Interesting - do you need to take any special measures to get OSS genAI models to work on this architecture?
Can you use inference engines like Ollama and vLLM off-the-shelf (as Docker containers) there, with just the Radeon 8060S GPU? What token rates do you achieve?
That's AMD Ryzen AI Max+ 395, right? Lots of those boxes popping up recently, but isn't that dog slow? And I can't believe I'm saying this - but maybe RAM filled-up mac might be a better option?
A GMKtec or a Framework desktop with a Strix Halo/AI Max CPU is about the cheapest way to run a model that needs to fit into about 120GB of memory. Macs have twice the memory bandwidth of these units, so will run significantly faster, but they're also much more expensive. Technically, you could run these models on any desktop PC with 128GB of RAM, but that's a whole different level of "dog slow." It really depends on how much you're prepared to pay to run these bigger models locally.

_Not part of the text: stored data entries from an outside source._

-- ==== Sys2Proof/Machine/Boundary.lean ====
section
/-! DEFINITION. What happens at one instruction boundary: reset, interrupt recognition, the wait, or
one instruction (00_scope.md R14; 60_exceptions.md R257, R258, R260, R270; 70_reset_and_hazards.md R280,
R281). -/

namespace Sys2Proof.Machine

/-- A boundary at which the environment presents nothing (R37). -/
def quietBoundary : Boundary := { reset := none, asserted := [] }

/-- What the environment presents at this boundary; after the list's end, nothing (R37, log 6). -/
def presented (s : State) : Boundary := s.inputs.headD quietBoundary

/-- The state a step starts from: this boundary's inputs are used up, and nothing has been accessed yet
(log 6, log 13). -/
def beginStep (s : State) : State := { s with inputs := s.inputs.tail, bus := [] }

/-- Whether a source is asserted and not inhibited: `s in P` and `s.maskable == false or I == 0`
(R257). -/
def isEligible (asserted : List SourceName) (mask : Bool) (src : IntSource) : Bool :=
  asserted.contains src.name && (!src.maskable || !mask)

/-- The eligible source of highest priority, the first in the order of `IntSources` (R257, R270). -/
def eligibleSource (asserted : List SourceName) (s : State) : Option IntSource :=
  s.platform.sources.find? (isEligible asserted s.ccr.i)

/-- The first of PC, X and SP that points at an address whose read has a side effect (R57, U8, log 11). -/
def pointerAtEffect (s : State) : Option Word :=
  [s.pc, s.x, s.sp].find? (hasReadEffect s.platform)

/-- The address of an access. -/
def accessAddr (e : Access) : Word :=
  match e with
  | .read addr _ => addr
  | .write addr _ => addr

/-- The first access of the step to an address whose read has a side effect (R57, U8, log 11). -/
def accessAtEffect (s : State) : Option Word :=
  (s.bus.map accessAddr).find? (hasReadEffect s.platform)

/-- A step that reached an address whose read has a side effect is refused (R57, U8, log 11). -/
def guardBus (o : Host.Outcome State Fault Refusal) : Host.Outcome State Fault Refusal :=
  match o with
  | .next t =>
    match accessAtEffect t with
    | some addr => .refused (.busActivityUnknown addr)
    | none => .next t
  | .fault e => .fault e
  | .refused e => .refused e

/-- Fetch and execute one instruction (R14). -/
def runInstruction (s : State) : Host.Outcome State Fault Refusal :=
  match fetchInstr s with
  | .error op => .fault (.illegalOpcode op s.pc)
  | .ok (i, t) => exec i t

/-- What a step does when reset is not asserted: take the eligible interrupt of highest priority
(R257, R258); else, in the wait, nothing (R260); else one instruction. A program that has pointed PC, X or
SP at an address whose read has a side effect is refused before any of these (R57, log 11). -/
def runBoundary (asserted : List SourceName) (s : State) : Host.Outcome State Fault Refusal :=
  match pointerAtEffect s with
  | some addr => .refused (.busActivityUnknown addr)
  | none =>
    match eligibleSource asserted s with
    | some src => .next (takeException src.vector s)
    | none => if s.waiting then .next s else runInstruction s

/-- The accesses of what a step does without reset, oldest first. Where it stops at an unassigned opcode,
the one access is the fetch of that byte (R14); where it is refused, so is a reset that cuts it (R57). -/
def accessesOf (asserted : List SourceName) (s : State) : Except Refusal (List Access) :=
  match guardBus (runBoundary asserted s) with
  | .next t => .ok t.bus
  | .fault _ => .ok (fetch8 s).2.bus
  | .refused e => .error e

/-- The accesses completed when reset is asserted after the first `k` of them (R281, log 8). At the
boundary itself, `k = 0`, nothing of the step has begun. -/
def completedAccesses (k : Nat) (asserted : List SourceName) (s : State) :
    Except Refusal (List Access) :=
  match k with
  | 0 => .ok []
  | n + 1 => (accessesOf asserted s).map (List.take (n + 1))

/-- A reset asserted after the first `k` accesses of what the step would have done: those accesses have
completed, and nothing else of it has (R281, log 8). -/
def resetAfter (k : Nat) (asserted : List SourceName) (s : State) : Host.Outcome State Fault Refusal :=
  match completedAccesses k asserted s with
  | .ok es => .next (resetEvent (replay es s))
  | .error e => .refused e

/-- One boundary: reset overrides everything (R270, R280). -/
def stepBoundary (s : State) : Host.Outcome State Fault Refusal :=
  let p := presented s
  let s0 := beginStep s
  guardBus
    (match p.reset with
     | some k => resetAfter k p.asserted s0
     | none => runBoundary p.asserted s0)

/-! ### A program placed for the next fetch -/

/-- The address holds a byte that a fetch returns (R60). -/
def fetchable (p : Platform) (a : Word) : Bool := (kindAt p a).holdsByte

/-- The three bytes of a word numbered as spec/opcode_table.json numbers them, at PC and after it,
written into memory from outside. -/
def pokeWord (s : State) (v : Nat) : Memory :=
  let m := s.mem.write s.pc.toNat (BitVec.ofNat 8 v)
  let m := m.write (s.pc + 1).toNat (BitVec.ofNat 8 (v / 256))
  m.write (s.pc + 2).toNat (BitVec.ofNat 8 (v / 65536))

/-- The platform with storage at each of the three addresses from PC on that does not hold a byte. -/
def platformForFetch (s : State) : Platform :=
  let needed := [s.pc, s.pc + 1, s.pc + 2].filter (fun a => !fetchable s.platform a)
  { s.platform with memMap := needed.map (fun a => ⟨a, 1, .storage⟩) ++ s.platform.memMap }

/-- The state in which the very next step fetches and runs the instruction whose bits are `w` (log 5):
its bytes at PC, not waiting, and nothing presented at this boundary. -/
def placeForFetch (s : State) (nbits w : Nat) : State :=
  { s with
    mem := pokeWord s (w % 2 ^ nbits)
    platform := platformForFetch s
    waiting := false
    inputs := quietBoundary :: s.inputs }

end Sys2Proof.Machine
end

from the .de website I see 2000eur for the 128GB, But looking at the shipping info, it sounds like it might still be shipped from .cn: ´Please ensure you can handle customs clearance and taxes yourself.´
Also it is Windows 11 which is a big No from me.
But if this is the start of the local big model capable hardware it looks quite hopeful. A 2nd hand M2 128GB studio (which I can use Asahi on) is currently ~3600eur
When I was looking it was more like 1.6k euros, but still great price. Mac studio with M4 Max 16/40/16 with 128GB is double that. That's all within a range of "affordable". Now, if it's at least twice the speed, I don't see a reason not to. Even though my religion is against buying a mac as well.
edit, just took a look at amazon. GMKtec EVO-X2 AI, which is the AMD Ryzen AI Max+ 395 with 128GB of RAM is 3k euros. Mac M4 Max with 16 cores and 128 gigs is 4.4k euros. Damn, Europe. If you go with M4 Max with 14 cores, but still 16 cores of "Neural engine"... ah, you can't get 128 GB of RAM then. Classic Apple :)
edit2: look at gmktec site itself. machine is 2k euros there. Damn, amazon.
I have a M4 Max with 128 GB memory. Even on that machine I would not consider 70B+ models to be useable. Once you go below 20 tokens/s it becomes more like having a pen pal than an AI assistant.
MoE models can still be pretty fast. As are smaller models.
(This is mostly a warning for anyone who is enamored by the idea of running these things locally to make sure to test it before you spend a lot of money.)
Currently I'd probably say the Nvidia RTX pro 6000 is a Challenger if you want local models. It "only" has 96 GB of RAM, but it's very fast (1800 GB/s). If you can fit the model on it and it's good enough for your use case then it's probably worth it even at $10k.
Loooking closely, the shop does not seem to be located within the EU. And the 50€ discount does not apply to the 128GB config.
Also, if you are interested, it might help to have a look into the user forum: https://de.gmktec.com/community/xenforum
I will admit that the price difference was a big value differentiator for me since speed is not a priority ( playing with big models at a reasonable price is ).